Carnesale -- who wasn’t chancellor when the Diamond contract was initially signed but was in the post when the accord was renewed in 1999 -- believes it’s only fair that jobs customarily performed by in-house employees, such as maintenance work, remain in-house.

“He told me he had a hard time rationalizing having in-house custodians doing some buildings but not others,” Smith recalls.

It should escape no one’s notice that the outsourcing of work by public institutions is poised to become as polarizing an issue in California as the recall. Gov.-elect Arnold Schwarzenegger, after all, ran for office by pledging to lasso costly public employee union contracts.

The unions, among others, believe he may try to do so by shifting a lot of their work to private nonunion contractors. This will pose exactly the sort of trade-off UCLA has wrestled with: You can reduce public spending or you can raise the wages and benefits of workers -- but you can’t do both.

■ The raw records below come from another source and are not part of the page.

-- ==== Sys2Proof/Machine/Dispatch.lean ====
section
/-!
DEFINITION. One arm per row of the opcode table: each is one call of that row's meaning.
-/

namespace Sys2Proof.Machine
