/-- R430–R434: commands of a served, free mailbox run and report: the boot ROM's LOAD_CHUNK, VERIFY, DISCARD, ROM_STATE; ATTEST, LIFECYCLE,
DEBUG_TOKEN; POWER_LIMIT, POWER_STATE, TELEMETRY, ERROR_LOG. A command written while another is in progress is discarded
and sets busy; a command word alone is in progress from then on, and its command runs when it comes with the operands that stand in the
payload; a word with an unknown code or a reserved bit, or with a bad length, is answered so, as is one with which the counts of the
operands' lists do not agree, and one with more than one bit in a field of one bit is refused (log entry 98). An image that verifies is booted to its
end at once (log entry 46). -/
def Sys2Proof.Machine.mailboxCommands : Prop :=
  (∀ s : State, s.fw.serves true = true → s.fw.recovery.cmd = none →
    (∀ o bs, commandRuns s true 1 [(4, o)] bs (.loadChunk o bs) (fun s =>
      ({ s with fw := { s.fw with chunks := writeCells s.fw.chunks o bs } }, some (.ok, [])))) ∧
    (Config.imageOk s.fw.image = true → commandRuns s true 2 [] [] .verify (fun s =>
      (({ s with fw := { s.fw with flash := s.fw.image, chunks := [] } } : State).bootUp, some (.ok, [])))) ∧
    (Config.imageOk s.fw.image = false → commandRuns s true 2 [] [] .verify (onlyEnds .badImage)) ∧
    commandRuns s true 3 [] [] .discard (fun s => ({ s with fw := { s.fw with chunks := [] } }, some (.ok, []))) ∧
    commandRuns s true 4 [] [] .romState (fun s => (s, some (.ok, [1, 0, 0, 0])))) ∧
  (∀ s : State, mailFree s →
    (∀ part nonce p, nonce.length = 32 → tget s.parts part = some p → s.fw.idErased = false →
      commandRuns s false 0x100 [(4, part)] nonce (.attest part nonce) (fun s =>
        ({ s with parts := tput s.parts part { p with nonce := nonce } }, some (.ok, s.report part p nonce)))) ∧
    (∀ signed, s.fw.lifecycle < 2 → Config.transitionOk [s.fw.lifecycle, s.fw.lifecycle + 1] signed = true →
      commandRuns s false 0x101 [(4, s.fw.lifecycle + 1)] signed (.lifecycle (s.fw.lifecycle + 1) signed) (fun s =>
        ({ s.endSessions with fw := { s.endSessions.fw with lifecycle := s.fw.lifecycle + 1, unlocked := none } }, some (.ok, [])))) ∧
    (∀ signed, s.fw.lifecycle = 2 → Config.transitionOk [2, 3] signed = true →
      ((∀ p ∈ s.parts, s.busyPart p.1 = false) →
        commandRuns s false 0x101 [(4, 3)] signed (.lifecycle 3 signed) (fun s => (s.enterReturn, some (.ok, [])))) ∧
      ((∃ p ∈ s.parts, s.busyPart p.1 = true) →
        commandRuns s false 0x101 [(4, 3)] signed (.lifecycle 3 signed) (onlyEnds .refused))) ∧
    (∀ target signed, target ≠ s.fw.lifecycle + 1 ∨ 3 < target ∨ Config.transitionOk [s.fw.lifecycle, target] signed = false →
      commandRuns s false 0x101 [(4, target)] signed (.lifecycle target signed) (onlyEnds .refused)) ∧
    (∀ part expiry signed,
      (∀ p, s.fw.lifecycle = 2 → tget s.parts part = some p →
        commandRuns s false 0x102 [(4, part), (8, expiry)] signed (.debugToken part expiry signed) (fun s =>
          if Config.tokenOk [s.fw.serial, expiry, p.debugKey] p.nonce signed then
            ({ s with parts := tput s.parts part { p with token := some expiry } }, some (.ok, [])) else (s, some (.refused, [])))) ∧
      (s.fw.lifecycle = 1 →
        commandRuns s false 0x102 [(4, part), (8, expiry)] signed (.debugToken part expiry signed) (fun s =>
          if Config.tokenOk [s.fw.serial, expiry] [] signed then
            ({ s with fw := { s.fw with unlocked := some expiry } }, some (.ok, [])) else (s, some (.refused, [])))) ∧
      (s.fw.lifecycle ≠ 1 → s.fw.lifecycle ≠ 2 →
        commandRuns s false 0x102 [(4, part), (8, expiry)] signed (.debugToken part expiry signed) (onlyEnds .refused))) ∧
    (∀ w, (w ≤ 2500 → commandRuns s false 0x123 [(4, w)] [] (.powerLimit w) (fun s => ({ s with fw := { s.fw with
        limit := w
        capped := decide (w ≤ s.fw.drawn) || decide (40 < s.fw.inlet) } }, some (.ok, [])))) ∧
      (2500 < w → commandRuns s false 0x123 [(4, w)] [] (.powerLimit w) (onlyEnds .refused))) ∧
    (∀ n, n ≤ 3 → (2 ≤ n → s.maySleep = true) →
      commandRuns s false 0x124 [(4, n)] [] (.powerState n) (fun s => (s.enterPower (powerOf n), some (.ok, [])))) ∧
    (∀ k, commandRuns s false 0x130 [(4, k)] [] (.telemetry k) (fun s =>
      (s, some (.ok, bytesLE 8 (s.counters.getD (Config.counterOf k) 0))))) ∧
    (∀ k, commandRuns s false 0x131 [(4, k)] [] (.errorLog k) (fun s =>
      (s, some (.ok, ((s.mem.errors.drop k).take 255).flatMap errorBytes))))) ∧
  (∀ (s : State) k w, s.fw.serves false = true → s.fw.mgmt.cmd = some w → k < 2 ^ 32 →
    (s.fw.mgmt.begun.isSome ∨ w ≠ 0x4130 ∨ s.fw.mgmt.operands 4 ≠ bytesLE 4 k →
      exec (.telemetry k) s = .next (s.setBox false { s.fw.mgmt with busy := true })) ∧
    (s.fw.mgmt.begun = none → w = 0x4130 → s.fw.mgmt.operands 4 = bytesLE 4 k →
      exec (.telemetry k) s = .next (s.setBox false (boxAfter s.fw.mgmt w (.telemetry k)
        (some (.ok, bytesLE 8 (s.counters.getD (Config.counterOf k) 0))))))) ∧
  (∀ (s : State) b w, s.fw.serves b = true → (s.fw.box b).cmd = none →
    let rows := (commandTable b).filter (fun x => x.1 == bits w 0 12)
    let fits := ∃ x ∈ rows, x.2.1 ≤ bits w 12 12 ∧ bits w 12 12 ≤ x.2.2
    let m : Mailbox := { s.fw.box b with busy := false }
    let agrees := ∀ n, listedLen (bits w 0 12) m.payload = some n → n = bits w 12 12
    let oneBit := ∀ o ∈ flagPlaces (bits w 0 12) (bits w 12 12), field m.payload o 4 ≤ 1
    (w < 2 ^ 24 → fits → agrees → oneBit → exec (.commandWord b w) s = .next (s.setBox b { m with done := false, cmd := some w })) ∧
    (w < 2 ^ 24 → fits → ¬ agrees →
      exec (.commandWord b w) s = .next (s.setBox b (boxAfter m w (.commandWord b w) (some (.badLength, []))))) ∧
    (w < 2 ^ 24 → fits → agrees → ¬ oneBit →
      exec (.commandWord b w) s = .next (s.setBox b (boxAfter m w (.commandWord b w) (some (.refused, []))))) ∧
    (rows = [] ∨ bits w 24 8 ≠ 0 →
      exec (.commandWord b w) s = .next (s.setBox b (boxAfter m w (.commandWord b w) (some (.badCommand, []))))) ∧
    (rows ≠ [] → bits w 24 8 = 0 → ¬ fits →
      exec (.commandWord b w) s = .next (s.setBox b (boxAfter m w (.commandWord b w) (some (.badLength, []))))))

/-- R352, R355, R404, R410, R414–R416, R423, R424, R442, R444, R456, R461: commands on tenants, in a lifecycle that has them. A
PARTITION_RESET is in progress until the last tread of its partition is gone (log entry 30); a STREAM_TABLE write starts a stopped port
again (log entry 38); what the 10 bits of a kid or the 16 of a label cannot hold is refused (log entry 98). -/
def Sys2Proof.Machine.tenantCommands : Prop :=
  ∀ s : State, mailFree s → s.fw.tenants = true →
    (∀ spec, s.mayCreate spec = true → commandRuns s false 0x110 (createOperands spec) [] (.partitionCreate spec) (fun s =>
      (s.createPart (freeKeyFrom 0 s.parts) spec, some (.ok, bytesLE 4 (freeKeyFrom 0 s.parts))))) ∧
    (∀ part p, tget s.parts part = some p → commandRuns s false 0x111 [(4, part)] [] (.partitionReset part) (fun s =>
      (s.resetPart part, if (s.resetPart part).resetting part then none else some (.ok, [])))) ∧
    (∀ key part p, key < 1024 → tget s.parts part = some p → (s.mem.keyOf key).state ≠ .scrubbing →
      (s.mem.keyOf key).part.any s.busyPart = false → (s.mem.keyOf key).gen ≠ 0xFFFF →
      commandRuns s false 0x112 [(4, key), (4, part)] [] (.keyAssign key part) (fun s => (s.assignKey key part, some (.ok, [])))) ∧
    (∀ key, key < 1024 →
      ((s.mem.keyOf key).state = .assigned →
        commandRuns s false 0x113 [(4, key)] [] (.keyRotate key) (fun s => (s.rotateKey key, some (.ok, [])))) ∧
      ((s.mem.keyOf key).state = .rotating → commandRuns s false 0x113 [(4, key)] [] (.keyRotate key) (fun s => (s, none)))) ∧
    (∀ n hpa size pa key, n < 64 → size ≠ 0 → hpa % 2 ^ 21 = 0 → size % 2 ^ 21 = 0 →
      ((s.mem.keyOf key).state = .assigned ∨ (s.mem.keyOf key).state = .rotating) →
      commandRuns s false 0x114 [(4, n), (8, hpa), (8, size), (8, pa), (4, key)] [] (.windowBind n hpa size pa key) (fun s =>
        ({ s with windows := tput s.windows n { hpa := hpa, size := size, pa := pa, key := key } }, some (.ok, [])))) ∧
    (∀ q part keys die p, tget s.parts part = some p → q < 1024 → die < 4 → keys.all p.keys.contains = true →
      tget s.eloa q = none → ∃ e : EloaQueue, e.part = some part ∧ e.keys = keys ∧ e.die = die ∧
        e.base = 0 ∧ e.size = 0 ∧ e.enabled = false ∧ e.head = 0 ∧ e.tail = 0 ∧ e.stop = 0 ∧
        commandRuns s false 0x115 ([(4, q), (4, part)] ++ listOperands keys ++ [(4, die)]) [] (.queueBind q part keys die) (fun s =>
          ({ s with eloa := tput s.eloa q e }, some (.ok, [])))) ∧
    (∀ part base size p, tget s.parts part = some p → s.savesOf part p.saveStart = [] →
      commandRuns s false 0x116 [(4, part), (8, base), (8, size)] [] (.saveRegion part base size) (fun s =>
        ({ s with parts := tput s.parts part { p with saveBase := base, saveLen := size } }, some (.ok, [])))) ∧
    (∀ x : RingSpec, (tget s.parts x.part).isSome → ringOk x = true → s.kidsOf x.ring x.part = true → tget s.rings x.ring = none →
      commandRuns s false 0x117 (ringOperands x) [] (.ringConfig x) (fun s =>
        ({ s with rings := tput s.rings x.ring (ringAt x) }, some (.ok, [])))) ∧
    (∀ port n src st key, port < 12 → n < 16384 → key < 4096 →
      commandRuns s false 0x118 (streamOperands (.stream port n src st key)) [] (.streamTable (.stream port n src st key)) (fun s =>
        (s.modPort port (fun p => { p with stopped := false, streams := tput p.streams n { source := src, stream := st, key := key } }),
          some (.ok, [])))) ∧
    (∀ port n key ring kid customer, port < 12 → n < 4096 → 1024 ≤ kid ∨ 2 ^ 16 ≤ customer →
      commandRuns s false 0x118 (streamOperands (.key port n true key ring kid customer)) []
        (.streamTable (.key port n true key ring kid customer)) (onlyEnds .refused)) ∧
    (∀ port n key ring kid customer, port < 12 → n < 4096 → ring / 256 = port / 3 → kid < 1024 → customer < 2 ^ 16 →
      (∀ r p, tget s.rings ring = some r → tget s.parts r.part = some p → kid ∈ p.keys) →
      (∀ r, tget s.rings ring = some r → (tget s.parts r.part).isSome) →
      commandRuns s false 0x118 (streamOperands (.key port n true key ring kid customer)) []
        (.streamTable (.key port n true key ring kid customer)) (fun s =>
        (s.modPort port (fun p => { p with stopped := false, keys := tput p.keys n { key := key, ring := ring, kid := kid, customer := customer } }),
          some (.ok, [])))) ∧
    (∀ x : ChannelSpec, (tget s.parts x.part).isSome → s.channelOk x = true →
      ∃ ch : Channel, ch.part = x.part ∧ ch.base = x.base ∧ ch.len = x.len ∧
        ch.hall = x.hall ∧ ch.kid = x.kid ∧ ch.key = x.key ∧ ch.count = 0 ∧ ch.error = 0 ∧ ch.notices = [] ∧
        commandRuns s false 0x119 (channelOperands x) [] (.channelConfig x) (fun s =>
          ({ s with chans := tput s.chans x.chan ch }, some (.ok, [])))) ∧
    (∀ part inst mask kind phase grace, kind ≤ 1 → grace ≤ 100000 → s.mayName part inst = true →
      commandRuns s false 0x120 [(4, part), (4, inst), (8, mask), (4, kind), (4, phase), (4, grace)] []
        (.preempt part inst mask kind phase grace) (fun s =>
        (({ s with fw := { s.fw with nextReq := s.fw.nextReq + 1 } } : State).addRequest
          { number := s.fw.nextReq, part := part, inst := inst, mask := mask, move := kind == 1, from_ := phase, grace := grace
            since := [tgetD 0 s.wall 0, tgetD 0 s.wall 1, tgetD 0 s.wall 2, tgetD 0 s.wall 3], noSpace := false },
          some (.ok, bytesLE 4 s.fw.nextReq)))) ∧
    (∀ n, (∃ r ∈ s.requests, r.number = n) →
      commandRuns s false 0x121 [(4, n)] [] (.preemptWithdraw n) (fun s => (s.dropRequest n, some (.ok, [])))) ∧
    (∀ part k p, tget s.parts part = some p → 8 ≤ k → k ≤ 16 →
      commandRuns s false 0x122 [(4, part), (4, 2 ^ k)] [] (.fairness part (2 ^ k)) (fun s =>
        ({ s with parts := tput s.parts part { p with fair := 2 ^ k } }, some (.ok, []))))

In the Diamond matter, it isn’t entirely clear which workers stand to prosper. A university spokesman says the school will open up 18 new maintenance positions, and the current Diamond employees are welcome to apply. But there’s no firm indication of when those positions will become available or if the Diamond workers will have a lock on the jobs, which means that upholding high public employment standards may not do them any good. (A UCLA union official says that in previous instances where outsourced jobs have been brought in-house, all of the displaced employees who applied got hired.)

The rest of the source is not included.